These working definitions of virtue and vice are broad. They include moral qualities – like benevolence and cruelty – but they also include intellectual qualities – like open-mindedness and dogmatism. They include qualities over whose acquisition we exercise considerable control, and for which we can clearly be praised (e.g., courage) or blamed (e.g., cowardice). But they also include qualities over which we exercise little control – like reliable memory – qualities which we find ourselves either with or without, due to no merit or fault of our own. David Hume famously includes all of these sorts of qualities – intellectual as well as moral, and involuntary as well as voluntary – on his lists of virtues and vices. In his Enquiry Concerning the Principles of Morals, Hume argues that attempts to exclude intellectual qualities from the category of virtues will fail. For instance, he claims that if we were to “lay hold of the distinction between intellectual and moral endowments, and affirm the last alone to be real and genuine virtues, because they alone [led] to action” then we would quickly discover that “many of those qualities…called intellectual virtues, such as prudence, penetration, discernment, discretion, [have] also a considerable influence on conduct” (1966/1751: 156). In short, Hume's point is that intellectual virtues are no less real or genuine than moral virtues.
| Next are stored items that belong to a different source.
def operGcl (s : State) (c : Nat) : Gcl :=
  let p := s.port c
  { base := p.gclBase, cycle := max 1 p.gclCycle,
    ents := (List.range p.gclN).map fun k => gclEnt (s.rd (FAB_GCL_OPER.ENTRY k) c) }

def adminGcl (s : State) (c : Nat) : Gcl :=
  { base := s.rd FAB_GCL_BASE.BASE c, cycle := max 1 (s.rd FAB_GCL_CYCLE.CYCLE_NS c),
    ents := (List.range (s.rd FAB_GCL_CFG.ADMIN_N c)).map fun k => gclEnt (s.rd (FAB_GCL_ADMIN.ENTRY k) c) }

/-- Place within the cycle of a fabric time. -/
def Gcl.pos (g : Gcl) (t : Nat) : Nat := ((((t : Int) - (g.base : Int)) % (g.cycle : Int))).toNat

/-- The entry at a place of the cycle: index, gates, and where it ends; the last entry extends to the cycle's end. -/
def gclAt (cycle pos : Nat) : List (Nat × Nat) → Nat → Nat → Nat × Nat × Nat
  | [], ix, _ => (ix, 255, cycle)
  | [e], ix, _ => (ix, e.1, cycle)
  | e :: r, ix, o => if pos < o + e.2 ∨ cycle ≤ o + e.2 then (ix, e.1, min cycle (o + e.2)) else gclAt cycle pos r (ix + 1) (o + e.2)

/-- Index, gates and end time of the entry that runs at a time. -/
def Gcl.at (g : Gcl) (t : Nat) : Nat × Nat × Nat :=
  let p := g.pos t
  let (ix, gates, stop) := gclAt g.cycle p g.ents 0 0
  (ix, gates, t + (stop - p))

/-- When class `c`, open at `t`, next closes; the list changes to another at a time. `none`: never. -/
def openUntil (c : Nat) : Nat → Gcl → Option (Nat × Gcl) → Nat → Option Nat
  | 0, _, _, _ => none
  | n + 1, g, sw, t =>
    match sw with
    | some (at', g') =>
      if at' ≤ t then openUntil c n g' none t
      else
        let (_, gates, stop) := g.at t
        if bitOf gates c then openUntil c n g sw (min stop at') else some t
    | none =>
      let (_, gates, stop) := g.at t
      if bitOf gates c then openUntil c n g none stop else some t

/-- Whether the gate lists of a port act: it has one, and they are not suspended (R266). -/
def gclActs (s : State) (c : Nat) : Bool := decide (0 < (s.port c).gclN) && !s.flag FAB_GCL_STS.SUSP c && timeInBound s

def gclSwitch (s : State) (c : Nat) : Option (Nat × Gcl) :=
  if s.flag FAB_GCL_STS.PEND c then some (s.rd FAB_GCL_SWITCH.T c, adminGcl s c) else none

def classClose (s : State) (code c : Nat) (t : Nat) : Option Nat := openUntil c 1100 (operGcl s code) (gclSwitch s code) t

/-- Picoseconds that bytes take on a port: 200 bytes a nanosecond in mode 0, 100 otherwise (Table 11.1). -/
def linePs (s : State) (code n : Nat) : Nat := if portMode s code = 0 then 5 * n else 10 * n

/-- A type that crosses one link (Table 11.4). -/
def linkLocal (ty : Nat) : Bool := decide (0x38 ≤ ty ∧ ty ≤ 0x3D)

/-- Whether a gate lets the head frame of a class start now; link-local frames are never gated. -/
def gateAllows (s : State) (code c : Nat) (f : Frame) : Bool :=
  if linkLocal f.ty ∨ ¬ gclActs s code ∨ ¬ bitOf (s.rd FAB_GCL_CFG.GATED code) c then true
  else
    let t := fabTime s
    if ¬ bitOf ((operGcl s code).at t).2.1 c then false
    else if c ≠ 4 then true
    else match classClose s code c t with
      | none => true
      | some close => decide (linePs s code (linkBytes s code f) ≤ (close - t) * 1000)

/-! Shapers (R259): tokens in eighths of a byte. -/
def tokensNow (s : State) (code c : Nat) : Int :=
  let p := s.port code
  let dt := s.now - KMap.get 0 p.tokAt c
  let tok := KMap.get 0 p.tokens c
  if dt = 0 then tok
  else min (tok + (s.rd (FAB_SHP.RATE c) code * dt : Nat)) ((s.rd (FAB_SHP.BURST c) code * 8192 : Nat) : Int)

/-- The tokens of a class as they stand, kept across a change of its shaper's configuration. -/
def settleShaper (code c : Nat) (s : State) : State :=
  let p := s.port code
  s.setPort code { p with tokens := KMap.put 0 p.tokens c (tokensNow s code c), tokAt := KMap.put 0 p.tokAt c s.now }

def shaped (s : State) (code c : Nat) : Bool := s.rd (FAB_SHP.RATE c) code == 0 || decide (0 ≤ tokensNow s code c)

/-! Egress (R257, R258). -/

def eligible (s : State) (code c : Nat) : Bool :=
  match (s.port code).headOf c with
  | none => false
  | some f =>
    !(bitOf (s.rd FAB_PORT_STS.PAUSED code) c) && !(bitOf (s.rd FAB_PORT_STS.DROP_MODE code) c) && shaped s code c && gateAllows s code c f

/-- The class that goes next. -/
def nextClass (s : State) (code : Nat) : Option Nat :=
  if eligible s code 0 then some 0
  else
    let p := s.port code
    ((List.range 8).filter fun c => eligible s code c).foldl (fun m c =>
      match m with
      | none => some c
      | some b => if tagLe (KMap.get 0 p.tag b) (KMap.get 0 p.tag c) then some b else some c) none

/-- What a frame carries of the moment it leaves, `frac`/65,536 ns into the nanosecond: T1 of a TIME_SYNC, TIME of a HEARTBEAT
(R244, R265). -/
def stampFrame (s : State) (frac : Nat) (f : Frame) : Frame :=
  if f.ty = 0x3B then { f with pay := splice f.pay 0 (natLe 8 (fabTime s) ++ natLe 2 frac) }
  else if f.ty = 0x3A then { f with pay := splice f.pay 0x38 (natLe 8 (fabTime s)) } else f

/-- A frame whose departure is captured to 1/65,536 ns (R265). -/
def timed (f : Frame) : Bool := f.ty == 0x3B || f.ty == 0x3C

/-- A frame goes onto the line. DESIGN CHOICE: the fraction of a nanosecond at which one leaves whose departure is captured is a
free value. -/
def transmit (code : Nat) (f : Frame) (s : State) : State :=
  let frac := s.draw % 65536
  let f := stampFrame s frac f
  let s := if timed f then s.drawn else s
  let n := linkBytes s code f
  let s := s.emit (.frame code f (linkWire s code f))
  let s := s.addWrap (FAB_TX_BYTES.VALUE f.tc) code n
  let s := if f.ty = 0x3C then { s with tim.t3 := fabTime s * 65536 + frac } else s
  let s := s.setPort code { s.port code with lineFree := s.now * 1000 + linePs s code n }
  let s := frameGone f (occSub f s)
  match portProt s code, linkKey? s code with
  | true, some k =>
    let s := setLinkKey code { k with txCount := k.txCount + 1 } s
    if k.txCount + 1 = 2 ^ 62 then portFall code 5 5 s else s
  | _, _ => s

/-- Take the head frame off a class queue; the next head gets its tag. -/
def popHead (code c : Nat) (s : State) : State :=
  let p := s.port code
  let g := KMap.get [] p.green c
  let p := if g.isEmpty then { p with yel := KMap.put [] p.yel c ((KMap.get [] p.yel c).drop 1) }
           else { p with green := KMap.put [] p.green c (g.drop 1) }
  tagHead code c false (s.setPort code p)

def startClass (code c : Nat) (s : State) : State :=
  let p := s.port code
  match p.headOf c with
  | none => s
  | some f =>
    let n := linkBytes s code f
    let past := !linkLocal f.ty && gclActs s code && bitOf (s.rd FAB_GCL_CFG.GATED code) c && c != 4 &&
      (match classClose s code c (fabTime s) with
       | none => false
       | some close => decide ((close - fabTime s) * 1000 < linePs s code n))
    let tok := tokensNow s code c - ((8 * n : Nat) : Int)
    let p := if s.rd (FAB_SHP.RATE c) code = 0 then p
             else { p with tokens := KMap.put 0 p.tokens c tok, tokAt := KMap.put 0 p.tokAt c s.now }
    let p := if c = 0 then p else { p with vtime := KMap.get 0 p.tag c }
    let s := s.setPort code p
    let s := if past then s.bump FAB_GATE_OVR_CNT.COUNT code else s
    transmit code f (popHead code c s)

/-- R238: a HELLO goes out, every 1 µs during bring-up; the port is up once both sides have the other's ACK. -/
def execHelloSend (code : Nat) (s : State) : Host.Outcome State Fault Refusal :=
  let st := s.rd FAB_PORT_STS.STATE code
  if ¬ codeNames s code ∨ (st ≠ 2 ∧ st ≠ 3) ∨ (s.port code).helloAt.any (fun t => decide (s.now < t + 1000)) then .next s
  else
    let f := helloFrame s code
    let s := s.emit (.frame code f (f.bytes ++ natLe 4 (crc32 f.bytes)))
    let p := s.port code
    let s := s.setPort code { p with ackSent := p.ackSent || p.hello, helloAt := some s.now }
    if p.hello ∧ p.helloAck then .next ((s.wr FAB_PORT_STS.STATE code 4).wr FAB_PORT_STS.REASON code 0) else .next s

/-- The link keys that two nodes derive from their session's secret (R356); the node with the lower ID is requester. -/
def linkKeys (requester : Bool) (secret : Nat) : LinkKey :=
  let key := fun l => Config.derive secret l % 2 ^ 256
  let salt := fun l => Config.derive secret l % 2 ^ 32
  if requester then { txKey := key 0, txSalt := salt 1, rxKey := key 2, rxSalt := salt 3 }
  else { txKey := key 2, txSalt := salt 3, rxKey := key 0, rxSalt := salt 1 }

/-- R238, R356: a HELLO has arrived. On a protected link the key agreement that follows gives its secret, or fails. -/
def execHello (code : Nat) (pay : Bytes) (agreed : Option Nat) (s : State) : Host.Outcome State Fault Refusal :=
  let st := s.rd FAB_PORT_STS.STATE code
  if ¬ codeNames s code ∨ (st ≠ 2 ∧ st ≠ 3) ∨ pay.length ≠ 32 then .next s
  else
    let b := leAt pay 3 1
    let prot := portProt s code
    if b % 4 ≠ portMode s code then .next (portSet code 5 3 s)
    else if bitOf b 2 ≠ prot then .next (portSet code 5 4 s)
    else if bitOf b 3 ≠ s.flag FAB_PORT_CFG.EDGE code then .next (portSet code 5 7 s)
    else
      let p := s.port code
      let peer := leAt pay 0 2
      let s := s.setPort code { p with peer := peer, peerFw := leAt pay 8 4, hello := true, helloAck := p.helloAck || bitOf b 4 }
      let keyed := !prot || (linkKey? s code).isSome
      match keyed, agreed with
      | false, none => .next (authFailNode (portSet code 5 5 s))
      | false, some secret =>
        .next (setLinkKey code (linkKeys (decide (nodeId s < peer)) secret) (s.wr FAB_PORT_STS.STATE code 3))
      | true, _ =>
        let p := s.port code
        if p.helloAck ∧ p.ackSent then .next ((s.wr FAB_PORT_STS.STATE code 4).wr FAB_PORT_STS.REASON code 0) else .next s

/-- R238, R239: a port goes down: its signal is lost (reason 0: it trains again), or its FEC lock (reason 2), which may also
be lost while it is brought up. -/
def execPortDown (code reason : Nat) (s : State) : Host.Outcome State Fault Refusal :=
  let st := s.rd FAB_PORT_STS.STATE code
  if 1 ≤ st ∧ st ≤ 3 ∧ reason = 2 then .next (portSet code 5 2 s)
  else if st ≠ 4 then .next s
  else if reason = 2 then .next (portFall code 5 2 s) else .next (portFall code 1 0 s)

/-- R239: a write of 1 to FLAP_DIS. -/
def execFlapDisClear (code : Nat) (s : State) : Host.Outcome State Fault Refusal :=
  if s.flag FAB_PORT_STS.FLAP_DIS code then
    .next (portSet code (if s.flag FAB_PORT_CFG.EN code then 1 else 0) 0 (s.wr FAB_PORT_STS.FLAP_DIS code 0))
  else .next s

/-- R358: a link is rekeyed: new keys of both directions, and the sender's phase inverts. -/
def execLinkRekey (code secret : Nat) (s : State) : Host.Outcome State Fault Refusal :=
  if ¬ portUp s code ∨ ¬ portProt s code then .next s
  else match linkKey? s code with
  | none => .next s
  | some k =>
    if k.txCount < 2 ^ 47 ∧ k.rxLast < 2 ^ 47 then .next s
    else
      let n := linkKeys (decide (nodeId s < (s.port code).peer)) secret
      let n := { n with txPhase := 1 - k.txPhase, rxPhase := 1 - k.rxPhase, old := some (k.rxKey, k.rxSalt, k.rxLast) }
      .next ((setLinkKey code n s).bump (RSP_CNT.COUNT 6))

/-! Meters (R260, R261): buckets in 1/80 byte, so that a rate of 100 Mb/s is one unit a nanosecond. -/

def meterOf (s : State) (p : Nat) : MeterSt :=
  let m := KMap.get {} s.fab.meters p
  let cbs : Int := (s.rd FAB_MTR_BURST.CBS p * 81920 : Nat)
  let pbs : Int := (s.rd FAB_MTR_BURST.PBS p * 81920 : Nat)
  let dt := s.now - m.since
  if m.full then { m with full := false, tc := cbs, tp := pbs, since := s.now }
  else if dt = 0 then m
  else { m with tc := min cbs (m.tc + (s.rd FAB_MTR_RATE.CIR p * dt : Nat)), tp := min pbs (m.tp + (s.rd FAB_MTR_RATE.PIR p * dt : Nat)),
                since := s.now }

/-- The buckets of a partition's meter as they stand, kept across a change of its configuration. -/
def settleMeter (p : Nat) (s : State) : State := { s with fab.meters := KMap.insert s.fab.meters p (meterOf s p) }

/-- The colour of a frame of `n` bytes: 0 green, 1 yellow, 2 red. -/
def meter (f : Frame) (n : Nat) (s : State) : Nat × State :=
  if ¬ s.flag FAB_MTR_CTL.EN f.part then (0, s)
  else
    let m := meterOf s f.part
    let b : Int := (80 * n : Nat)
    let key := (f.ty * 2 ^ 16 + f.src) * 2 ^ 32 + f.msg
    let pbs : Int := (s.rd FAB_MTR_BURST.PBS f.part * 81920 : Nat)
    let color :=
      if f.first then (if m.tp < b then 2 else if m.tc < b then 1 else 0) else KMap.get 0 m.msgs key
    let low := fun (x : Int) => max (-pbs) x
    let m := if color = 2 then m
             else if color = 1 then { m with tp := low (m.tp - b) } else { m with tp := low (m.tp - b), tc := low (m.tc - b) }
    let m := { m with msgs := if f.last then KMap.erase m.msgs key else if f.first then KMap.put 0 m.msgs key color else m.msgs }
    (color, { s with fab.meters := KMap.insert s.fab.meters f.part m })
In his Treatise of Human Nature, Hume argues that involuntary abilities cannot be excluded from the category of virtues, since some of them are “useful” to the people who have them; that is, some involuntary abilities enable the people who have them to attain good effects (1978/1738: 610). Accordingly, he thinks that virtues that are involuntary are no less real than virtues that are voluntary. Our working definitions agree with Hume on both these points. It is also worth noting that our working definitions are broad enough to be compatible with both theism and atheism – one need not be a theist to endorse our working definitions of virtue or vice. Here, too, they agree with Hume.3

In fact, our working definitions of virtue and vice are so broad that, as they stand, they are difficult to apply. To apply them, we need to be able to determine whether a quality is an excellence or a defect, and why it makes one a better person or a worse person. With this end in mind, we can distinguish between two key concepts of virtue, both of which are compatible with, but less vague than, our working definition of virtue.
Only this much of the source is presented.